Materials and Methods:
This pilot study included a total of 30 OSMF patients and 30 healthy individuals. Salivary flow was estimated using preweighed cotton rolls placed at the openings of major salivary duct for 5 min. The cotton rolls were then removed from the oral cavity and weighed again. The difference in weight was recorded. Salivary samples were collected by the oral rinse technique and cultured on Sabouraud agar medium. The cultured yeast colonies were identified based on Gram's staining, periodic acid-Schiff (PAS) and germ tube formation.
Result:
There was statistically significant (P < 0.001) decreased salivary flow rate in OSMF individuals as compared to the control. Salivary flow rates constantly reduced with different grades of OSMF patients, although candidal carriage was seen in grade II and grade III OSMF patients.
Conclusion:
A higher incidence of Candida was observed in OSMF patients when compared to the healthy individuals. The results of our study suggest that a higher candidal carriage in grade II and grade III OSMF patients could be related to decreased salivary flow rate.

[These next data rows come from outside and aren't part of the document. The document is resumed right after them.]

theorem execWalkerBatchReadDone_only (ring : ℕ) (rseq : BitVec 32) (q : ℕ) (s : State) {t' : State} (h : (execWalkerBatchReadDone ring rseq q s) = .next t') :
    OnlyIn [.out, .freeCnt, .regs, .host, .cmds, .seqs, .mgmt, .tap, .mem, .fab, .rma, .deck, .sec, .cells, .act] s t' := by
  unfold execWalkerBatchReadDone at h
  try dsimp only at h
  repeat' (first | cases h | split at h)
  all_goals repeat' (first | (with_reducible exact OnlyIn.refl _ _) | (with_reducible refine OnlyIn.ite' ?_ ?_) | (with_reducible apply OnlyIn.via; (first | apply countHops_only | apply setCmd_only | apply endSearch_only); on_goal 1 => decide) | split)

theorem execSearchMerge_only (ring : ℕ) (rseq : BitVec 32) (s : State) {t' : State} (h : (execSearchMerge ring rseq s) = .next t') :
    OnlyIn [.out, .freeCnt, .clk, .regs, .host, .cmds, .seqs, .mgmt, .tap, .mem, .fab, .rma, .deck, .sec, .cells, .act] s t' := by
  unfold execSearchMerge at h
  try dsimp only at h
  repeat' (first | cases h | split at h)
  all_goals repeat' (first | (with_reducible exact OnlyIn.refl _ _) | (with_reducible refine OnlyIn.ite' ?_ ?_) | (with_reducible apply OnlyIn.via; (first | apply endSearch_only | apply advanceTo_only); on_goal 1 => decide) | split)

theorem execInsert_only (ring : ℕ) (rseq : BitVec 32) (s : State) {t' : State} (h : (execInsert ring rseq s) = .next t') :
    OnlyIn [.out, .freeCnt, .regs, .host, .cmds, .seqs, .mgmt, .tap, .walk, .fab, .rma, .deck, .sec, .act] s t' := by
  unfold execInsert at h
  try dsimp only at h
  repeat' (first | cases h | split at h)
  all_goals repeat' (first | exact List.Subset.refl _ | decide | (with_reducible exact OnlyIn.refl _ _) | (with_reducible refine OnlyIn.ite' ?_ ?_) | (with_reducible apply OnlyIn.via; (first | apply admitInsert_only); on_goal 1 => decide) | ((with_reducible apply OnlyIn.andThen (m := [.out, .freeCnt, .regs, .host, .cmds, .seqs, .mgmt, .tap, .walk, .fab, .rma, .deck, .sec, .act])); (on_goal 2 => (with_reducible apply admitting_only))) | split | intro x)

theorem execDelete_only (ring : ℕ) (rseq : BitVec 32) (s : State) {t' : State} (h : (execDelete ring rseq s) = .next t') :
    OnlyIn [.out, .freeCnt, .regs, .host, .cmds, .mgmt, .walk, .sec] s t' := by
  unfold execDelete at h
  try dsimp only at h
  repeat' (first | cases h | split at h)
  all_goals repeat' (first | exact List.Subset.refl _ | decide | (with_reducible exact OnlyIn.refl _ _) | (with_reducible refine OnlyIn.ite' ?_ ?_) | (with_reducible apply OnlyIn.via; (first | apply admitDelete_only); on_goal 1 => decide) | ((with_reducible apply OnlyIn.andThen (m := [.out, .freeCnt, .regs, .host, .cmds, .mgmt, .walk, .sec])); (on_goal 2 => (with_reducible apply admitting_only))) | split | intro x)

theorem execPublishEpoch_only (ring : ℕ) (rseq : BitVec 32) (s : State) {t' : State} (h : (execPublishEpoch ring rseq s) = .next t') :
    OnlyIn [.out, .freeCnt, .regs, .host, .cmds, .seqs, .mgmt, .tap, .walk, .fab, .rma, .sec, .act] s t' := by
  unfold execPublishEpoch at h
  try dsimp only at h
  repeat' (first | cases h | split at h)
  all_goals repeat' (first | exact List.Subset.refl _ | decide | (with_reducible exact OnlyIn.refl _ _) | (with_reducible refine OnlyIn.ite' ?_ ?_) | (with_reducible apply OnlyIn.via; (first | apply admitPublish_only); on_goal 1 => decide) | ((with_reducible apply OnlyIn.andThen (m := [.out, .freeCnt, .regs, .host, .cmds, .seqs, .mgmt, .tap, .walk, .fab, .rma, .sec, .act])); (on_goal 2 => (with_reducible apply admitting_only))) | split | intro x)

theorem execPublishCommit_only (ring : ℕ) (rseq : BitVec 32) (s : State) {t' : State} (h : (execPublishCommit ring rseq s) = .next t') :
    OnlyIn [.out, .freeCnt, .regs, .host, .cmds, .mgmt, .walk, .sec] s t' := by
  unfold execPublishCommit at h
  try dsimp only at h
  repeat' (first | cases h | split at h)
  all_goals repeat' (first | (with_reducible exact OnlyIn.refl _ _) | (with_reducible refine OnlyIn.ite' ?_ ?_) | (with_reducible apply OnlyIn.via; (first | apply endAtAdmission_only | apply finish_only | apply endApplying_only | apply setIndex_only); on_goal 1 => decide) | split)

theorem execPublishFloorTimeout_only (ring : ℕ) (rseq : BitVec 32) (s : State) {t' : State} (h : (execPublishFloorTimeout ring rseq s) = .next t') :
    OnlyIn [.out, .freeCnt, .clk, .regs, .host, .cmds, .mgmt, .walk, .sec] s t' := by
  unfold execPublishFloorTimeout at h
  try dsimp only at h
  repeat' (first | cases h | split at h)
  all_goals repeat' (first | (with_reducible exact OnlyIn.refl _ _) | (with_reducible refine OnlyIn.ite' ?_ ?_) | (with_reducible apply OnlyIn.via; (first | apply endAtAdmission_only | apply finish_only | apply endApplying_only | apply advanceTo_only); on_goal 1 => decide) | split)

theorem execSlagSweep_only (idx : ℕ) (s : State) {t' : State} (h : (execSlagSweep idx s) = .next t') :
    OnlyIn [.regs, .walk] s t' := by
  unfold execSlagSweep at h
  try dsimp only at h
  repeat' (first | cases h | split at h)
  all_goals repeat' (first | (with_reducible exact OnlyIn.refl _ _) | (with_reducible refine OnlyIn.ite' ?_ ?_) | (with_reducible apply OnlyIn.via; (first | apply cntAdd_only | apply setIndex_only); on_goal 1 => decide))

theorem dropSelections_only (c : Cmd) (s : State) :
    OnlyIn [.seqs] s (dropSelections c s) := by
  unfold dropSelections
  try dsimp only
  repeat' (first | (with_reducible exact OnlyIn.refl _ _) | (with_reducible refine OnlyIn.ite' ?_ ?_) | (with_reducible apply OnlyIn.via; (first | apply modSeq_only); on_goal 1 => decide))

theorem selectInput_only (c : Cmd) (g : Got) (s : State) :
    OnlyIn [.out, .freeCnt, .regs, .host, .cmds, .seqs, .mgmt, .tap, .deck, .sec] s (selectInput c g s) := by
  unfold selectInput
  try dsimp only
  repeat' (first | (with_reducible exact OnlyIn.refl _ _) | (with_reducible refine OnlyIn.ite' ?_ ?_) | (with_reducible apply OnlyIn.via; (first | apply endAtAdmission_only | apply finish_only | apply dropSelections_only | apply faultAtAdmission_only | apply faultStep_only | apply cntAdd_only | apply setSeq_only | apply meter_only | apply setCmd_only); on_goal 1 => decide) | split)

theorem admitSelect_only (c : Cmd) (s : State) :
    OnlyIn [.out, .freeCnt, .regs, .host, .cmds, .seqs, .mgmt, .tap, .fab, .rma, .deck, .sec, .act] s (admitSelect c s) := by
  unfold admitSelect
  try dsimp only
  repeat' (first | (with_reducible exact OnlyIn.refl _ _) | (with_reducible refine OnlyIn.ite' ?_ ?_) | (with_reducible apply OnlyIn.via; (first | apply endAtAdmission_only | apply finish_only | apply addReader_only | apply admitCmd_only | apply startRead_only | apply modSeq_only | apply selectInput_only); on_goal 1 => decide) | (with_reducible apply OnlyIn.via; (on_goal 1 => (with_reducible refine .ofPair (by assumption) (startRead_only ..))); on_goal 1 => decide) | split)

theorem execAutoSelection_only (seq : ℕ) (stream : ℕ) (s : State) {t' : State} (h : (execAutoSelection seq stream s) = .next t') :
    OnlyIn [.regs, .seqs, .tap] s t' := by
  unfold execAutoSelection at h
  try dsimp only at h
  repeat' (first | cases h | split at h)
  all_goals repeat' (first | (with_reducible exact OnlyIn.refl _ _) | (with_reducible refine OnlyIn.ite' ?_ ?_) | (with_reducible apply OnlyIn.via; (first | apply setSeq_only | apply tapAdd_only | apply cntAdd_only); on_goal 1 => decide) | split)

Keywords: Candida albicans, oral submucous fibrosis, salivary flow rate, Sabouraud dextrose agar
INTRODUCTION
Oral submucous fibrosis (OSMF) is a well-known precancerous condition, which clinically presents with reduced mouth opening, decreased salivary flow rate, blanching of oral mucosa and burning sensations.[1] Submucous fibrosis is an insidious, chronic disease affecting any part of the oral cavity and sometimes the pharynx, occasionally, it is preceded by and/or associated with vesicle formation and is always associated with a juxta-epithelial inflammatory reaction followed by progressive hyalinization of the lamina propria. The later subepithelial and submucosal fibrosis leads to stiffness of the oral mucosa and deeper tissues with progressive limitation in opening of the mouth and protrusion of the tongue, thus causing difficulty in eating, swallowing and phonation. Epithelial atrophy is marked in advanced stages of the disease.[2,3,4]

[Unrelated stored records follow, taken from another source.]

theorem showOwn_only (s : State) :
    OnlyIn [.regs] s (showOwn s) := by
  unfold showOwn
  try dsimp only
  repeat' (first | (with_reducible exact OnlyIn.refl _ _) | (with_reducible refine OnlyIn.ite' ?_ ?_) | (with_reducible apply OnlyIn.via; (first | apply setVal_only); on_goal 1 => decide))

theorem changeOwner_only (o : Ownership) (s : State) :
    OnlyIn [.out, .regs, .own, .host, .mgmt] s (changeOwner o s) := by
  unfold changeOwner
  try dsimp only
  repeat' (first | (with_reducible exact OnlyIn.refl _ _) | (with_reducible refine OnlyIn.ite' ?_ ?_) | (with_reducible apply OnlyIn.via; (first | apply postOwnerChange_only | apply showOwn_only); on_goal 1 => decide) | split | (with_reducible refine OnlyIn.upd_regs ?_ (by decide) (by first | (with_reducible exact .inr rfl) | exact .inl (by decide))) | (with_reducible refine OnlyIn.upd_own ?_ (by decide)) | (with_reducible refine OnlyIn.upd ?_ (by constructor <;> first | (with_reducible rfl) | (with_reducible exact .inr rfl) | exact .inl (by decide))))

theorem takeDeal_only (m : ℕ) (s : State) :
    OnlyIn [.out, .regs, .own, .host, .mgmt] s (takeDeal m s) := by
  unfold takeDeal
  try dsimp only
  repeat' (first | (with_reducible exact OnlyIn.refl _ _) | (with_reducible refine OnlyIn.ite' ?_ ?_) | (with_reducible apply OnlyIn.via; (first | apply changeOwner_only); on_goal 1 => decide))

theorem logPass_only (how : ℕ) (s : State) :
    OnlyIn [.mgmt] s (logPass how s) := by
  unfold logPass
  try dsimp only
  repeat' (first | (with_reducible exact OnlyIn.refl _ _) | (with_reducible refine OnlyIn.ite' ?_ ?_) | (with_reducible apply OnlyIn.via; (first | apply logMgmt_only); on_goal 1 => decide))

theorem claim_only (m : ℕ) (tag : BitVec 32) (cred : List Byte) (s : State) :
    OnlyIn [.out, .freeCnt, .regs, .own, .host, .mgmt, .sec] s (claim m tag cred s) := by
  unfold claim
  try dsimp only
  repeat' (first | (with_reducible exact OnlyIn.refl _ _) | (with_reducible refine OnlyIn.ite' ?_ ?_) | (with_reducible apply OnlyIn.via; (first | apply answerClaim_only | apply logClaim_only | apply drawChallenge_only | apply setVal_only | apply renewLease_only | apply takeDeal_only | apply logPass_only); on_goal 1 => decide) | split | (with_reducible refine OnlyIn.upd_own ?_ (by decide)))

theorem writeClaim_only (w : Writer) (cred : List Byte) (s : State) :
    OnlyIn [.out, .freeCnt, .regs, .own, .host, .mgmt, .sec] s (writeClaim w cred s) := by
  unfold writeClaim
  try dsimp only
  repeat' (first | exact List.Subset.refl _ | decide | (with_reducible exact OnlyIn.refl _ _) | (with_reducible refine OnlyIn.ite' ?_ ?_) | (with_reducible apply OnlyIn.via; (first | apply claim_only | apply rejectWrite_only); on_goal 1 => decide) | ((with_reducible apply OnlyIn.andThen (m := [.out, .freeCnt, .regs, .own, .host, .mgmt, .sec])); (on_goal 2 => (with_reducible apply ownWrite_only))) | split | intro x)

The name Candida is derived from a custom in ancient Rome for a candidatus, a candidate for public office, to dress in white. Albico means “to be white,” so the name Candida albicans is redundant. Among more important pathogenic species, C.albicans, Candida tropicalis, Candida parapsilosis, Candida krusei, Candida lusitaniae and Candida glabrata,[5] C. Albicans is the primary cause of oral candidiasis. Candida species are opportunistic organism which shows lesions in patients with reduced salivary flow.[6] The presence of Candida in the mouth together with epithelial changes may predispose individuals to candidal infection. Epithelial changes of the oral mucosa, such as atrophy, hyperplasia and dysplasia, may compromise the mucosal barrier and facilitate candidal invasion, especially in the event of epithelial atrophy.[7] These opportunistic fungal pathogens may colonize, invade and induce lesions in any part of the oral cavity in both immunocompetent and immunocompromised individuals. However, those who are immunocompromised are affected at a significantly higher frequency than healthy individuals.[8] According to Shinozaki et al., the salivary flow rate is negatively correlated with candidal carriage.[9]

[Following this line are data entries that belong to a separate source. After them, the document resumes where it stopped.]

-- ==== Sys2Proof/Laws/FramePower.lean ====
section
/-! SUPPORT. The areas of the state that each function may change: links, commits and the node states. -/

namespace Sys2Proof.Machine

open Sys2Proof

theorem loseUnrouted_only (s : State) :
    OnlyIn [.out, .freeCnt, .regs, .host, .cmds, .seqs, .mgmt, .sec] s (loseUnrouted s) := by
  unfold loseUnrouted
  try dsimp only
  repeat' (first | exact List.Subset.refl _ | decide | (with_reducible exact OnlyIn.refl _ _) | (with_reducible refine OnlyIn.ite' ?_ ?_) | (with_reducible apply OnlyIn.via; (first | apply loseOn_only); on_goal 1 => decide) | ((with_reducible apply OnlyIn.andThen (m := [.out, .freeCnt, .regs, .host, .cmds, .seqs, .mgmt, .sec])); (on_goal 2 => (with_reducible apply forEach_only))) | ((with_reducible apply OnlyIn.andThen (m := [.out, .freeCnt, .regs, .host, .cmds, .seqs, .mgmt, .sec])); (on_goal 2 => (with_reducible apply OnlyIn.forEach; intro _ _)); (on_goal 3 => exact List.Subset.refl _)))

theorem requeue_only (p : ℕ) (q : QPkt) (s : State) :
    OnlyIn [.out, .regs, .host, .mgmt, .fab, .act] s (requeue p q s) := by
  unfold requeue
  try dsimp only
  repeat' (first | (with_reducible exact OnlyIn.refl _ _) | (with_reducible refine OnlyIn.ite' ?_ ?_) | (with_reducible apply OnlyIn.via; (first | apply schedDiscard_only | apply routePacket_only); on_goal 1 => decide))

theorem linkDown_only (p : ℕ) (s : State) :
    OnlyIn [.out, .freeCnt, .regs, .host, .cmds, .seqs, .mgmt, .fab, .sec, .act] s (linkDown p s) := by
  unfold linkDown
  try dsimp only
  repeat' (first | exact List.Subset.refl _ | decide | (with_reducible exact OnlyIn.refl _ _) | (with_reducible refine OnlyIn.ite' ?_ ?_) | (with_reducible apply OnlyIn.via; (first | apply setPort_only | apply leaveBuffer_only | apply setLink_only | apply loseUnrouted_only | apply requeue_only); on_goal 1 => decide) | ((with_reducible apply OnlyIn.andThen (m := [.out, .freeCnt, .regs, .host, .cmds, .seqs, .mgmt, .fab, .sec, .act])); (on_goal 2 => (with_reducible apply forEach_only))) | ((with_reducible apply OnlyIn.andThen (m := [.out, .freeCnt, .regs, .host, .cmds, .seqs, .mgmt, .fab, .sec, .act])); (on_goal 2 => (with_reducible apply OnlyIn.forEach; intro _ _)); (on_goal 3 => exact List.Subset.refl _)) | split | (with_reducible refine OnlyIn.upd_fab ?_ (by decide)))

theorem leaveNegotiate_only (p : ℕ) (s : State) :
    OnlyIn [.out, .freeCnt, .regs, .host, .cmds, .seqs, .mgmt, .fab, .sec, .act] s (leaveNegotiate p s) := by
  unfold leaveNegotiate
  try dsimp only
  repeat' (first | (with_reducible exact OnlyIn.refl _ _) | (with_reducible refine OnlyIn.ite' ?_ ?_) | (with_reducible apply OnlyIn.via; (first | apply setLink_only | apply enterCredit_only | apply setWidth_only | apply modPort_only | apply linkDown_only); on_goal 1 => decide) | split)

theorem execRxCap_only (port : ℕ) (f : Cap) (s : State) {t' : State} (h : (execRxCap port f s) = .next t') :
    OnlyIn [.out, .freeCnt, .regs, .host, .cmds, .seqs, .mgmt, .fab, .sec, .act] s t' := by
  unfold execRxCap at h
  try dsimp only at h
  repeat' (first | cases h | split at h)
  all_goals repeat' (first | (with_reducible exact OnlyIn.refl _ _) | (with_reducible refine OnlyIn.ite' ?_ ?_) | (with_reducible apply OnlyIn.via; (first | apply enterRetrain_only | apply setPort_only | apply setLink_only | apply leaveNegotiate_only | apply showPort_only); on_goal 1 => decide))

theorem execTrainHighDone_only (port : ℕ) (lanes : BitVec 8) (s : State) {t' : State} (h : (execTrainHighDone port lanes s) = .next t') :
    OnlyIn [.out, .freeCnt, .regs, .host, .cmds, .seqs, .mgmt, .fab, .sec, .act] s t' := by
  unfold execTrainHighDone at h
  try dsimp only at h
  repeat' (first | cases h | split at h)
  all_goals repeat' (first | (with_reducible exact OnlyIn.refl _ _) | (with_reducible refine OnlyIn.ite' ?_ ?_) | (with_reducible apply OnlyIn.via; (first | apply setPort_only | apply enterCredit_only | apply setWidth_only | apply linkDown_only); on_goal 1 => decide) | split)

theorem linkUp_only (p : ℕ) (s : State) :
    OnlyIn [.out, .regs, .host, .seqs, .mgmt, .tap, .fab, .act] s (linkUp p s) := by
  unfold linkUp
  try dsimp only
  repeat' (first | (with_reducible exact OnlyIn.refl _ _) | (with_reducible refine OnlyIn.ite' ?_ ?_) | (with_reducible apply OnlyIn.via; (first | apply redemote_only | apply setLink_only | apply modPort_only); on_goal 1 => decide))

theorem execCreditExchangeDone_only (port : ℕ) (limits : List (BitVec 16)) (s : State) {t' : State} (h : (execCreditExchangeDone port limits s) = .next t') :
    OnlyIn [.out, .regs, .host, .seqs, .mgmt, .tap, .fab, .act] s t' := by
  unfold execCreditExchangeDone at h
  try dsimp only at h
  repeat' (first | cases h | split at h)
  all_goals repeat' (first | (with_reducible exact OnlyIn.refl _ _) | (with_reducible refine OnlyIn.ite' ?_ ?_) | (with_reducible apply OnlyIn.via; (first | apply linkUp_only | apply modPort_only); on_goal 1 => decide))

theorem execRetrainDone_only (port : ℕ) (ok : Bool) (lanes : BitVec 8) (partnerLanes : BitVec 8) (s : State) {t' : State} (h : (execRetrainDone port ok lanes partnerLanes s) = .next t') :
    OnlyIn [.out, .freeCnt, .regs, .host, .cmds, .seqs, .mgmt, .tap, .fab, .sec, .act] s t' := by
  unfold execRetrainDone at h
  try dsimp only at h
  repeat' (first | cases h | split at h)
  all_goals repeat' (first | (with_reducible exact OnlyIn.refl _ _) | (with_reducible refine OnlyIn.ite' ?_ ?_) | (with_reducible apply OnlyIn.via; (first | apply linkDown_only | apply setPort_only | apply setLink_only | apply enterNegotiate_only | apply linkUp_only | apply setWidth_only); on_goal 1 => decide) | split)

theorem execTimeLost_only (s : State) {t' : State} (h : (execTimeLost s) = .next t') :
    OnlyIn [.out, .clk, .regs, .host, .mgmt, .fab, .deck] s t' := by
  unfold execTimeLost at h
  try dsimp only at h
  repeat' (first | cases h | split at h)
  all_goals repeat' (first | (with_reducible exact OnlyIn.refl _ _) | (with_reducible refine OnlyIn.ite' ?_ ?_) | (with_reducible apply OnlyIn.via; (first | apply advanceTo_only | apply setValBits_only | apply deckCause_only | apply post_only); on_goal 1 => decide) | split | (with_reducible refine OnlyIn.upd_fab ?_ (by decide)))

theorem setPkg_only (p : ℕ) (st : ℕ) (status : Status) (s : State) :
    OnlyIn [.regs, .mgmt] s (setPkg p st status s) := by
  unfold setPkg
  try dsimp only
  repeat' (first | (with_reducible exact OnlyIn.refl _ _) | (with_reducible refine OnlyIn.ite' ?_ ?_) | (with_reducible apply OnlyIn.via; (first | apply logMgmt_only | apply setValBits_only); on_goal 1 => decide))

theorem pkgUp_only (p : ℕ) (s : State) :
    OnlyIn [.regs, .parts, .mgmt, .pins, .mem, .cells, .act, .st] s (pkgUp p s) := by
  unfold pkgUp
  try dsimp only
  repeat' (first | exact List.Subset.refl _ | decide | (with_reducible exact OnlyIn.refl _ _) | (with_reducible refine OnlyIn.ite' ?_ ?_) | (with_reducible apply OnlyIn.via; (first | apply setAct_only | apply repair_only | apply setPkg_only); on_goal 1 => decide) | ((with_reducible apply OnlyIn.andThen (m := [.regs, .parts, .mgmt, .pins, .mem, .cells, .act, .st])); (on_goal 2 => (with_reducible apply forEach_only))) | ((with_reducible apply OnlyIn.andThen (m := [.regs, .parts, .mgmt, .pins, .mem, .cells, .act, .st])); (on_goal 2 => (with_reducible apply OnlyIn.forEach; intro _ _)); (on_goal 3 => exact List.Subset.refl _)) | split | (with_reducible refine OnlyIn.upd_mem ?_ (by decide) (by first | (with_reducible exact .inr rfl) | exact .inl (by decide))))

theorem stepDataLost_only (c : Cmd) (aux : ℕ) (s : State) :
    OnlyIn [.out, .freeCnt, .regs, .host, .cmds, .mgmt, .sec] s (stepDataLost c aux s) := by
  unfold stepDataLost
  try dsimp only
  repeat' (first | (with_reducible exact OnlyIn.refl _ _) | (with_reducible refine OnlyIn.ite' ?_ ?_) | (with_reducible apply OnlyIn.via; (first | apply endAtAdmission_only | apply finish_only | apply post_only); on_goal 1 => decide))

theorem pkgDown_only (p : ℕ) (st : ℕ) (cause : ℕ) (s : State) :
    OnlyIn [.out, .freeCnt, .regs, .host, .cmds, .seqs, .parts, .mgmt, .pins, .mem, .sec, .act, .st] s (pkgDown p st cause s) := by
  unfold pkgDown
  try dsimp only
  repeat' (first | exact List.Subset.refl _ | decide | (with_reducible exact OnlyIn.refl _ _) | (with_reducible refine OnlyIn.ite' ?_ ?_) | (with_reducible apply OnlyIn.via; (first | apply setPkg_only | apply setAct_only | apply stopUnit_only | apply skipFree_only | apply stepDataLost_only | apply degrade_only | apply post_only); on_goal 1 => decide) | ((with_reducible apply OnlyIn.andThen (m := [.out, .freeCnt, .regs, .host, .cmds, .seqs, .parts, .mgmt, .pins, .mem, .sec, .act, .st])); (on_goal 2 => (with_reducible apply forEach_only))) | ((with_reducible apply OnlyIn.andThen (m := [.out, .freeCnt, .regs, .host, .cmds, .seqs, .parts, .mgmt, .pins, .mem, .sec, .act, .st])); (on_goal 2 => (with_reducible apply OnlyIn.forEach; intro _ _)); (on_goal 3 => exact List.Subset.refl _)) | split | (with_reducible refine OnlyIn.upd_seqs ?_ (by decide)) | (with_reducible refine OnlyIn.upd_mem ?_ (by decide) (by first | (with_reducible exact .inr rfl))))

theorem pkgTarget_only (p : ℕ) (s : State) :
    OnlyIn [.out, .freeCnt, .regs, .host, .cmds, .seqs, .parts, .mgmt, .pins, .mem, .sec, .cells, .act, .st] s (pkgTarget p s) := by
  unfold pkgTarget
  try dsimp only
  repeat' (first | (with_reducible exact OnlyIn.refl _ _) | (with_reducible refine OnlyIn.ite' ?_ ?_) | (with_reducible apply OnlyIn.via; (first | apply pkgUp_only | apply pkgDown_only | apply setPkg_only); on_goal 1 => decide) | split)

theorem execPkgRecalDone_only (pkg : ℕ) (stored : Bool) (s : State) {t' : State} (h : (execPkgRecalDone pkg stored s) = .next t') :
    OnlyIn [.out, .freeCnt, .regs, .host, .cmds, .seqs, .parts, .mgmt, .pins, .mem, .sec, .cells, .act, .st] s t' := by
  unfold execPkgRecalDone at h
  try dsimp only at h
  repeat' (first | cases h | split at h)
  all_goals repeat' (first | (with_reducible exact OnlyIn.refl _ _) | (with_reducible refine OnlyIn.ite' ?_ ?_) | (with_reducible apply OnlyIn.via; (first | apply setPkg_only | apply pkgTarget_only); on_goal 1 => decide))

theorem execCastCommit_only (w : Writer) (gen : BitVec 16) (s : State) {t' : State} (h : (execCastCommit w gen s) = .next t') :
    OnlyIn [.regs] s t' := by
  unfold execCastCommit at h
  try dsimp only at h
  repeat' (first | cases h | split at h)
  all_goals repeat' (first | (with_reducible exact OnlyIn.refl _ _) | (with_reducible refine OnlyIn.ite' ?_ ?_) | (with_reducible apply OnlyIn.via; (first | apply commitBlockBy_only); on_goal 1 => decide))

theorem execTileCommit_only (w : Writer) (gen : BitVec 16) (s : State) {t' : State} (h : (execTileCommit w gen s) = .next t') :
    OnlyIn [.regs] s t' := by
  unfold execTileCommit at h
  try dsimp only at h
  repeat' (first | cases h | split at h)
  all_goals repeat' (first | (with_reducible exact OnlyIn.refl _ _) | (with_reducible refine OnlyIn.ite' ?_ ?_) | (with_reducible apply OnlyIn.via; (first | apply commitBlock_only); on_goal 1 => decide))

theorem execHostCommit_only (w : Writer) (gen : BitVec 16) (imgs : List RingImage) (s : State) {t' : State} (h : (execHostCommit w gen imgs s) = .next t') :
    OnlyIn [.regs] s t' := by
  unfold execHostCommit at h
  try dsimp only at h
  repeat' (first | cases h | split at h)
  all_goals repeat' (first | (with_reducible exact OnlyIn.refl _ _) | (with_reducible refine OnlyIn.ite' ?_ ?_) | (with_reducible apply OnlyIn.via; (first | apply commitBlockBy_only); on_goal 1 => decide))

theorem execVfCommit_only (vf : ℕ) (gen : BitVec 16) (imgs : List RingImage) (s : State) {t' : State} (h : (execVfCommit vf gen imgs s) = .next t') :
    OnlyIn [.regs] s t' := by
  unfold execVfCommit at h
  try dsimp only at h
  repeat' (first | cases h | split at h)
  all_goals repeat' (first | (with_reducible exact OnlyIn.refl _ _) | (with_reducible refine OnlyIn.ite' ?_ ?_) | (with_reducible apply OnlyIn.via; (first | apply rejectWrite_only | apply commitSet_only); on_goal 1 => decide))

theorem execSecCommit_only (w : Writer) (gen : BitVec 16) (s : State) {t' : State} (h : (execSecCommit w gen s) = .next t') :
    OnlyIn [.regs] s t' := by
  unfold execSecCommit at h
  try dsimp only at h
  repeat' (first | cases h | split at h)
  all_goals repeat' (first | (with_reducible exact OnlyIn.refl _ _) | (with_reducible refine OnlyIn.ite' ?_ ?_) | (with_reducible apply OnlyIn.via; (first | apply commitBlock_only); on_goal 1 => decide))

theorem execFabCommit_only (w : Writer) (gen : BitVec 16) (s : State) {t' : State} (h : (execFabCommit w gen s) = .next t') :
    OnlyIn [.regs] s t' := by
  unfold execFabCommit at h
  try dsimp only at h
  repeat' (first | cases h | split at h)
  all_goals repeat' (first | (with_reducible exact OnlyIn.refl _ _) | (with_reducible refine OnlyIn.ite' ?_ ?_) | (with_reducible apply OnlyIn.via; (first | apply commitBlock_only); on_goal 1 => decide))

theorem execRmaCommit_only (w : Writer) (gen : BitVec 16) (s : State) {t' : State} (h : (execRmaCommit w gen s) = .next t') :
    OnlyIn [.regs] s t' := by
  unfold execRmaCommit at h
  try dsimp only at h
  repeat' (first | cases h | split at h)
  all_goals repeat' (first | (with_reducible exact OnlyIn.refl _ _) | (with_reducible refine OnlyIn.ite' ?_ ?_) | (with_reducible apply OnlyIn.via; (first | apply commitBlock_only); on_goal 1 => decide))

theorem execMemCommit_only (w : Writer) (gen : BitVec 16) (s : State) {t' : State} (h : (execMemCommit w gen s) = .next t') :
    OnlyIn [.regs] s t' := by
  unfold execMemCommit at h
  try dsimp only at h
  repeat' (first | cases h | split at h)
  all_goals repeat' (first | (with_reducible exact OnlyIn.refl _ _) | (with_reducible refine OnlyIn.ite' ?_ ?_) | (with_reducible apply OnlyIn.via; (first | apply commitBlock_only); on_goal 1 => decide))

Hence, the present study was undertaken to compare and assess the salivary flow rate and salivary candidal carriage in the OSMF patients and healthy individuals.
MATERIALS AND METHODS
The present study comprised sixty patients, 30 OSMF patients of different grades (nine patients of grade I OSMF, 14 patients each of grade II and III, respectively and two patients of grade IV OSMF) and control group comprised 30 healthy individuals who were not having any relevant medical, dental and habit history. Candidal infection was not suspected in these patients. The systemic illnesses have been ruled out in all these OSMF patients. There was no history of any treatment such as antibiotic or steroid usage in any of these patients. All the OSMF patients were divided into four groups according to severity, following the criteria from a study done by Ranganathan et al.[10] The criteria considered was mouth opening that is graded as follows:
Grade I: Only symptoms, with no demonstrable restriction in mouth opening
Grade II: Limited mouth opening, twenty millimeters and above
Grade III: Mouth opening <20 mm
Grade IV: OSMF advanced with limited mouth opening. Precancerous or cancerous changes were seen throughout the mucosa.
Salivary flow was estimated using preweighed cotton rolls placed at the openings of major salivary gland duct for 5 min. The cotton rolls were then removed from the oral cavity and weighed again. The difference in weight was recorded. Salivary samples were collected by the oral rinse technique[10] and cultured on Sabouraud dextrose agar (SDA) medium.
The tests performed for the identification of Candida species were Gram stain, periodic acid-Schiff (PAS) technique and germ tube test.
Preparation of culture media
For fungus growth
One hundred gram of SDA was mixed in distil water to obtain a uniform suspension. It was heated and boiled and then sterilized in an autoclave at a temperature of about 121–123°C for 15 min. A drop of streptomycin was added before pouring the solution in a test tube. A slant is prepared in the test tube for the growth.
For germ tube test
According to Chin and Saat[11] ever since C. albicans was reported to form germ tubes on incubation in serum for 3 h at 37°C, the germ tube test has been widely used to identify and differentiate C. albicans from other species of Candida. According to Saigal et al.,[8] human serum from patient's venous blood was collected and kept vertically to form clot; then it was centrifuged in centrifuge machine for about 3000 rpm for 10 min. About 0.3–0.5 mL of human serum obtained from this method was used for the detection of germ tube. A small inoculum from an isolated candidal colony was picked up by sterile inoculating loop and mixed it with the human serum in a disposable sterile container. The mixture was incubated at 42°C for 2–3 h. A drop of obtained mixture is kept on a clean glass slide and covered with a coverslip. This was then examined under a microscope.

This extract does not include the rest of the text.